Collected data
════════════════
-- ==== Sys2Proof/Config.lean ====
section
/-! DEFINITION. The configuration parameters of the block (00_scope.md R8) and the one free value. -/

namespace Sys2Proof

/-- The parameter `SDIV_OVERFLOW`: the outcome of the signed division overflow case (00_scope.md R8, 42_binary.md R177). -/
inductive SdivOverflow where
  | wrap
  | fault
  deriving DecidableEq, Repr

/-- The parameters that are fixed for a run, besides CAP (00_scope.md R8). They stand in the state as plain data, so a
statement about every state covers every value of them; no command writes them. -/
structure Params where
  /-- `RESET_WIDTH`, the width after reset (OPEN in the spec). -/
  resetWidth : Width
  /-- `SDIV_OVERFLOW` (OPEN in the spec). -/
  sdivOverflow : SdivOverflow
  /-- `TEXT_MAX`, the host's bound on TEXT; `none` is unbounded (OPEN in the spec). -/
  textMax : Option Nat
  /-- `COMMENT_MAX`, the host's bound on a comment; `none` is unbounded (OPEN in the spec). -/
  commentMax : Option Nat
  deriving DecidableEq, Repr

/-- The default capacity of the ring buffer (00_scope.md R8, 10_state.md R32). -/
def Config.defaultCap : Nat := 256

/-- `NATIVE_BITS`, the width of an index or a maximum (00_scope.md R8). -/
abbrev Config.nativeBits : Nat := 32

/-- The parameters of `State.reset`. DESIGN CHOICE (logs 1, 2, 4; unsafe): the spec leaves all four open. -/
def Config.defaultParams : Params :=
  { resetWidth := .w8, sdivOverflow := .wrap, textMax := none, commentMax := none }

/-- Free value (log 12): RCOUNT is a 32-bit field and the spec states no result for a count of 2^32 or more
(92_eei_decisions.md D55). It has no body, so nothing can be proved of its values. -/
opaque Config.wideCount : Nat → BitVec 32

end Sys2Proof
end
════════════════
TASK
Reproduce the entries exactly, each one as given.

ANSWER TO THIS PROBLEM
-- ==== Sys2Proof/Config.lean ====
section
/-! DEFINITION. The configuration parameters of the block (00_scope.md R8) and the one free value. -/

namespace Sys2Proof

/-- The parameter `SDIV_OVERFLOW`: the outcome of the signed division overflow case (00_scope.md R8, 42_binary.md R177). -/
inductive SdivOverflow where
  | wrap
  | fault
  deriving DecidableEq, Repr

/-- The parameters that are fixed for a run, besides CAP (00_scope.md R8). They stand in the state as plain data, so a
statement about every state covers every value of them; no command writes them. -/
structure Params where
  /-- `RESET_WIDTH`, the width after reset (OPEN in the spec). -/
  resetWidth : Width
  /-- `SDIV_OVERFLOW` (OPEN in the spec). -/
  sdivOverflow : SdivOverflow
  /-- `TEXT_MAX`, the host's bound on TEXT; `none` is unbounded (OPEN in the spec). -/
  textMax : Option Nat
  /-- `COMMENT_MAX`, the host's bound on a comment; `none` is unbounded (OPEN in the spec). -/
  commentMax : Option Nat
  deriving DecidableEq, Repr

/-- The default capacity of the ring buffer (00_scope.md R8, 10_state.md R32). -/
def Config.defaultCap : Nat := 256

/-- `NATIVE_BITS`, the width of an index or a maximum (00_scope.md R8). -/
abbrev Config.nativeBits : Nat := 32

/-- The parameters of `State.reset`. DESIGN CHOICE (logs 1, 2, 4; unsafe): the spec leaves all four open. -/
def Config.defaultParams : Params :=
  { resetWidth := .w8, sdivOverflow := .wrap, textMax := none, commentMax := none }

/-- Free value (log 12): RCOUNT is a 32-bit field and the spec states no result for a count of 2^32 or more
(92_eei_decisions.md D55). It has no body, so nothing can be proved of its values. -/
opaque Config.wideCount : Nat → BitVec 32

end Sys2Proof
end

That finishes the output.